Sunday, March 30, 2014

Death Row Inmates Challenging Lethal Injections

       Tommy Lynn Sells, a self-confessed serial killer on Texas’s death row, wants the state to tell him about the drugs it plans to use to put him on death on Thursday [April 3]. Two lower courts moved to grant his request, but the Texas Supreme Court decided late last week [March 28] that Sells’ interest in a humane execution may be outweighed by the state’s interest in protecting the confidentiality and safety of the companies that supply lethal injection drugs.
       Sells and a second Texas death row inmate, Ramiro Hernandez, are among condemned prisoners in several states waging uphill legal fights against state authorities over the drugs planned for use in lethal injection executions.
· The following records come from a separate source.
/-- The TLVs of a message: type, length, value. -/
def tlvsIn : Nat → List Nat → List (Nat × Nat × List Nat)
  | 0, _ => []
  | n + 1, b =>
    if b.length < 4 then []
    else
      let len := be16 b 2
      (be16 b 0, len, (b.drop 4).take len) :: tlvsIn n (b.drop (4 + len))
def tlvs (m : List Nat) : List (Nat × Nat × List Nat) := tlvsIn m.length (m.drop (fixedLen (msgType m)))

/-- The TEB TLVs of the device's organisation: their length and value. -/
def Chip.tebTlvs (c : Chip) (m : List Nat) : List (Nat × List Nat) :=
  let org := toBytes 3 (c.rd 0x1004 1) ++ [0, 0, 1]
  ((tlvs m).filter (fun t => t.1 == 3 && t.2.2.take 6 == org)).map (fun t => t.2)

/-- The TEB18 a message carries, if any (05 R144). -/
def Chip.tebOf (c : Chip) (m : List Nat) : Option Nat :=
  match (c.tebTlvs m).find? (fun t => 16 ≤ t.1) with
  | some t => some (beN t.2 6 4 % 2 ^ 18)
  | none => none

/-! ### Peers -/

/-- A network party: 0 L2, 1 UDP/IPv4, 2 UDP/IPv6; its MAC, its IP address, and the VLAN field of a session entry. -/
structure Party where
  transport : Nat
  mac : Nat
  addr : Nat
  vlan : Nat
  deriving DecidableEq, Repr

/-- Who sent a frame. -/
def senderOf (b : List Nat) : Party :=
  let f := frameInfo b
  let vlan := if f.tagged then f.tci / 8192 * 8192 + 4096 + f.tci % 4096 else 0
  if f.ethertype = 0x88F7 then ⟨0, f.src, 0, vlan⟩
  else if f.ipv4 then ⟨1, f.src, beN b (f.l3 + 12) 4, vlan⟩
  else ⟨2, f.src, beN b (f.l3 + 8) 16, vlan⟩

/-- To whom a frame is addressed. -/
def targetOf (b : List Nat) : Party :=
  let f := frameInfo b
  if f.ethertype = 0x88F7 then ⟨0, f.dst, 0, 0⟩
  else if f.ipv4 then ⟨1, f.dst, beN b (f.l3 + 16) 4, 0⟩
  else ⟨2, f.dst, beN b (f.l3 + 24) 16, 0⟩

/-- A group address. -/
def Party.group (a : Party) : Bool :=
  bit 40 a.mac || (a.transport == 1 && a.addr / 2 ^ 28 == 14) || (a.transport == 2 && a.addr / 2 ^ 120 == 255)

/-- The same party: L2 by MAC, otherwise by address. -/
def Party.same (a b : Party) : Bool :=
  a.transport == b.transport && (if a.transport = 0 then a.mac == b.mac else a.addr == b.addr)

/-! ### Session entries (10 R256): the halves as 256-bit numbers, byte 0 (32) most significant -/

def sMode (h : Nat) : Nat := field 255 254 h
def sTransport (h : Nat) : Nat := field 253 252 h
def sTwoStep (h : Nat) : Bool := bit 251 h
def sPort (h : Nat) : Nat := field 250 248 h
def sAuth (h : Nat) : Bool := bit 247 h
def sInst (h : Nat) : Nat := field 242 240 h
def sLogSync (h : Nat) : Int := sext 8 (field 239 232 h)
def sLogAnnounce (h : Nat) : Int := sext 8 (field 231 224 h)
def sLogDelay (h : Nat) : Int := sext 8 (field 223 216 h)
def sSa (h : Nat) : Nat := field 215 208 h
def sPhase (h : Nat) : Nat := field 207 192 h
def sVlan (h : Nat) : Nat := field 191 176 h
def sMac (h : Nat) : Nat := field 175 128 h
def sAddr (h : Nat) : Nat := field 127 0 h
def sParty (h : Nat) : Party := ⟨sTransport h, sMac h, sAddr h, sVlan h⟩

def dState (d : Nat) : Nat := field 251 248 d
def dGranted (d : Nat) : Nat := field 247 240 d
def dExpiry (d : Nat) : Nat := field 239 224 d
def dPeerId (d : Nat) : Nat := field 223 144 d
def dReqSeq (d : Nat) : Nat := field 127 112 d
def dPending (d : Nat) : Bool := bit 63 d
def dReqAge (d : Nat) : Nat := field 19 18 d
/-- Grant bits of GRANTED. -/
def gSync : Nat := 7
def gAnnounce : Nat := 6
def gDelay : Nat := 5
def dGrantedBit (d i : Nat) : Bool := bit (240 + i) d

/-- The session is a multicast one (10 R256). -/
def sGroup (h : Nat) : Bool := (sParty h).group

/-- An entry of the table; a free one where none is listed. -/
def Chip.session (c : Chip) (i : Nat) : Session := (c.sess.table.find? (fun s => s.index == i)).getD ⟨i, 0, 0, 0, 0, 0⟩

/-- Insert in index order. -/
def sessInsert (s : Session) : List Session → List Session
  | [] => [s]
  | x :: t => if s.index < x.index then s :: x :: t else x :: sessInsert s t

/-- An entry written; one with nothing in it is not listed. -/
def Chip.putSession (c : Chip) (s : Session) : Chip :=
  let rest := c.sess.table.filter (fun x => x.index != s.index)
  let t := if s.host = 0 ∧ s.dev = 0 ∧ s.saved = 0 ∧ s.shown = 0 then rest else sessInsert s rest
  { c with sess := { c.sess with table := t } }

def Chip.modSess (c : Chip) (f : SessionUnit → SessionUnit) : Chip := { c with sess := f c.sess }
/-- The device half of an entry, as its engine holds it, changed. -/
def Chip.modDev (c : Chip) (i : Nat) (f : Nat → Nat) : Chip :=
  let s := c.session i
  c.putSession { s with dev := f s.dev }

/-! ### Instances (10 R254) -/

def Chip.profileOf (c : Chip) (i : Nat) : Nat := c.rd (0x6210 + i) 1
/-- The instance uses the peer-to-peer delay mechanism. -/
def Chip.p2p (c : Chip) (i : Nat) : Bool := c.profileOf i == 2 || c.profileOf i == 5
def Chip.sdoOf (c : Chip) (i : Nat) : Nat := if c.profileOf i = 5 then 1 else 0
def Chip.masterOn (c : Chip) (i p : Nat) : Bool := c.profileOf i != 0 && c.rdb (0x6210 + i) 3 p
def Chip.tcOnPort (c : Chip) (i p : Nat) : Bool := c.profileOf i != 0 && c.rdb (0x6210 + i) 4 p
/-- Servo `n` is enabled, with an instance that runs, on port `p`. -/
def Chip.servoOn (c : Chip) (n : Nat) : Bool := c.rdb (0x6220 + n) 1 0 && c.profileOf (c.rd (0x6220 + n) 2) != 0
def Chip.servoListens (c : Chip) (n p : Nat) : Bool := c.servoOn n && c.rdb (0x6220 + n) 3 p

/-- The instance on a port that a message's domain and sdoId name. -/
def Chip.instFor (c : Chip) (p : Nat) (m : List Nat) : Option Nat :=
  (List.range 8).find? (fun i =>
    c.profileOf i != 0 && c.rd (0x6210 + i) 2 == msgDomain m && c.sdoOf i == msgSdo m &&
      (c.rdb (0x6210 + i) 3 p || c.rdb (0x6210 + i) 4 p ||
        (List.range 4).any (fun n => c.servoListens n p && c.rd (0x6220 + n) 2 == i)))

/-- A session whose instance is peer-to-peer and whose LOG_ANNOUNCE is 127 (10 R256). -/
def Chip.peerDelaySession (c : Chip) (h : Nat) : Bool := c.p2p (sInst h) && sLogAnnounce h == 127

/-- R of a log interval, in hands (10 R263); none where it is not a whole number from 1 to 65,536. -/
def hands (h : Nat) (l : Int) : Option Nat :=
  let num := if 0 ≤ l then 2 ^ l.toNat * 1000000000 else 1000000000
  let den := if 0 ≤ l then h else 2 ^ (-l).toNat * h
  if den = 0 ∨ num % den ≠ 0 then none
  else
    let r := num / den
    if 1 ≤ r ∧ r ≤ 65536 then some r else none

/-- A message of an interval is due in hand `n` (10 R263). -/
def dueIn (h n phase : Nat) (l : Int) : Bool :=
  match hands h l with
  | some r => ((n : Int) - phase) % r == 0
  | none => false

/-- sequenceId of a due message (10 R263). -/
def seqIn (h n phase : Nat) (l : Int) : Nat :=
  match hands h l with
  | some r => wrapInt 16 (((n : Int) - phase) / r)
  | none => 0

/-! ### Security associations (10 R275, R276) -/

def Chip.saEntry (c : Chip) (i : Nat) : Nat := (nth c.sess.sas i (0, false)).1
def Chip.saErased (c : Chip) (i : Nat) : Bool := (nth c.sess.sas i (0, false)).2
def Chip.saUsed (c : Chip) (i : Nat) : Bool := bit 63 (c.saEntry i)
def Chip.saSpp (c : Chip) (i : Nat) : Nat := field 55 48 (c.saEntry i)
def Chip.saKeyId (c : Chip) (i : Nat) : Nat := field 31 0 (c.saEntry i)
def Chip.saKey (c : Chip) (i : Nat) : Nat := nth c.sec.saKeys i 0

/-- ENTRY of SA_WINDOW is written (10 R275). -/
def Chip.saWrite (c : Chip) (i : Nat) (b : List Nat) : Chip :=
  let e := setField 62 56 (setField 39 32 (beN b 0 8) 0) 0
  let c := c.modSess (fun u => { u with sas := setNth u.sas i (e, false) })
  { c with sec := { c.sec with saKeys := setNth c.sec.saKeys i (beN b 8 32) } }

/-- The first 16 bytes of the HMAC under an association's key. -/
def Chip.icv (c : Chip) (sa : Nat) (b : List Nat) : List Nat := (hmac (toBytes 32 (c.saKey sa)) b).take 16

/-- A received message passes authentication against the transmitting association `sa` (10 R276). -/
def Chip.authGood (c : Chip) (sa : Nat) (m : List Nat) : Bool :=
  let ts := tlvs m
  let n := (ts.filter (fun t => t.1 == 0x8000)).length
  match ts.getLast? with
  | some (0x8000, 22, v) =>
    n == 1 && byteAt v 1 == 0 &&
      (List.range 256).any (fun i =>
        c.saUsed i && !c.saErased i && c.saSpp i == c.saSpp sa && c.saKeyId i == beN v 2 4 && byteAt v 0 == c.saSpp sa &&
          c.icv i (m.take (m.length - 16)) == v.drop 6)
  | _ => false

/-! ### Composing (05 R143, 10 R254, R274, R275) -/

/-- Frequency assistance is in effect (04 R120). -/
def Chip.freqAssist (c : Chip) : Bool := c.hybrid 0 && c.tcState 0 == 3 && c.sel 0 != 0xFF

/-- The TEB TLV (05 table "TEB TLV"). -/
def Chip.tebTlv (c : Chip) (teb : Nat) : List Nat :=
  let fl := (c.rdb 0x3010 1 7).toNat * 128 + c.freqAssist.toNat * 64 +
    (c.tcState 0 == 3 && c.rdb 0x3020 0x2B 0 && !c.freqAssist && c.rd 0x3020 0x11 != 0).toNat * 32
  [0, 3, 0, 16] ++ toBytes 3 (c.rd 0x1004 1) ++ [0, 0, 1] ++ toBytes 4 teb ++ [c.tcState 0, fl] ++
    toBytes 4 (encodeTeb (c.declared (c.selPhase 0)))

/-- portIdentity of a port (IEEE 1588: clockIdentity and port number from 1). -/
def Chip.portIdent (c : Chip) (p : Nat) : Nat := c.rd 0x6200 1 * 65536 + p + 1

/-- A message before its TLVs; its length is written when it is complete. -/
def Chip.ptpHead (c : Chip) (p inst type seq : Nat) (flags : Nat) (corr : Int) (log : Int) (body : List Nat) : List Nat :=
  [c.sdoOf inst * 16 + type, 0x12, 0, 0, c.rd (0x6210 + inst) 2, 0] ++ toBytes 2 flags ++ toBytes 8 (wrapInt 64 corr) ++
    [0, 0, 0, 0] ++ toBytes 10 (c.portIdent p) ++ toBytes 2 seq ++ [if type = 0 then 0 else if type = 1 then 1
      else if type = 8 then 2 else if type = 9 then 3 else 5, wrapInt 8 log] ++ body

/-- The bound of a message that carries no timestamp of its own (05 R143). -/
def Chip.tebSend (c : Chip) (p : Nat) : Nat := c.tebNow (c.portUnc p)

/-- TLVs appended in order: given ones, the TEB TLV, the AUTHENTICATION TLV last (10 R274). -/
def Chip.ptpFinish (c : Chip) (inst : Nat) (auth : Option Nat) (teb : Nat) (own : List Nat) (m : List Nat) : List Nat :=
  let m := m ++ (if c.rdb (0x6210 + inst) 5 0 then c.tebTlv teb else []) ++ own
  let len := m.length + (if auth.isSome then 26 else 0)
  let m := putBytes m 2 (toBytes 2 len)
  match auth with
  | some sa =>
    let m := m ++ [0x80, 0, 0, 22, c.saSpp sa, 0] ++ toBytes 4 (c.saKeyId sa)
    m ++ c.icv sa m
  | none => m

/-- What a frame of the engines asks of the MAC. -/
structure SendAs where
  oneStep : Nat
  time : Nat
  stamp : Bool
  tsId : Nat
  ring : Nat
  trick : Option Nat
  launch : Bool
  deriving DecidableEq, Repr

/-- Best-effort, no stamp. -/
def plainSend : SendAs := ⟨0, 0, false, 0, 1, none, false⟩

/-- Messages that carry no timestamp of the device's own (05 R143). -/
def noOwnTime (ty : Nat) : Bool := [tyDelayReq, tyPdelayReq, tyAnnounce, tySignaling].contains ty

/-- Where a message's TEB takes the bound at transmission: it has the TEB TLV, no timestamp of the device's own, and no
AUTHENTICATION TLV, whose ICV covers the bytes as composed (05 R143, 10 R275, log 70). -/
def tebAtSend (m : List Nat) : Nat :=
  let ts := tlvs m
  let ty := msgType m
  if noOwnTime ty && (ts.head?.map (fun t => t.1)) == some 3 && ts.all (fun t => t.1 != 0x8000) then fixedLen ty + 10 else 0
Death penalty states are in a bind because one of the drugs formerly used in lethal injections, sodium pentothal, is no longer available.
      States have scrambled for a substitute and, according to death penalty critics and lawyers for death row inmates, resorted to drugs of unproven efficacy and put up walls of secrecy to try to hide the problems. “The states are more secret than they’ve ever been,” Deborah Denno, a law professor at Fordham University in New York and a leading authority on methods of execution, remarked to The New York Times’s Adam Liptak.
       Many death penalty supporters may see the inmates’ pleas for a “safe” method of execution as yet another tactic to delay or even avoid their death sentences —and an illogical argument at that. But lethal injection became the nearly universal method of execution in the United States over the past three decades because it came to be seen as the most humane of putting the condemned inmate to death.
      Admittedly, murderers such as Sells show no such solicitude for their victims, but that failing is what distinguishes them from the rest of us. It is not too much to ask that courts make sure that lethal injections, as carried out, are the humane executions they are supposed to be.
      Lethal injections typically proceed with administration of three drugs in sequence: sodium pentothal (also known as sodium thiopental) to render the inmate unconscious; pancuronium bromide, a neuromuscular paralyzing agent, to stop the inmate from breathing; and potassium chloride to induce cardiac arrest and thus death. But sodium pentothal is no longer available because the former U.S. supplier no longer makes it and European companies refuse to provide it for executions.
       As Liptak related in his “Sidebar” column [March 11], reports of executions carried out in two states in January indicate that the substitute drugs used left the inmates conscious and in agonizing pain as the procedure continued. An Oklahoma inmate was heard to say, “I feel my whole body burning.” An Ohio inmate was described by a reporter witness to have struggled, gasped for air, and choked for 10 minutes before succumbing.
       Oklahoma is among the states refusing to tell inmates about the drugs now being used. A trial court judge ruled last week [March 26] that the law prohibiting release of that information violates inmates’ due process rights. A judge in Tennessee, ruling in January in a similar suit, ordered the state to turn over the information requested; the ruling is on appeal. In Texas, Sells had won rulings from a lower court judge and an intermediate appellate court before the state supreme court intervened on Friday to block the release pending further consideration.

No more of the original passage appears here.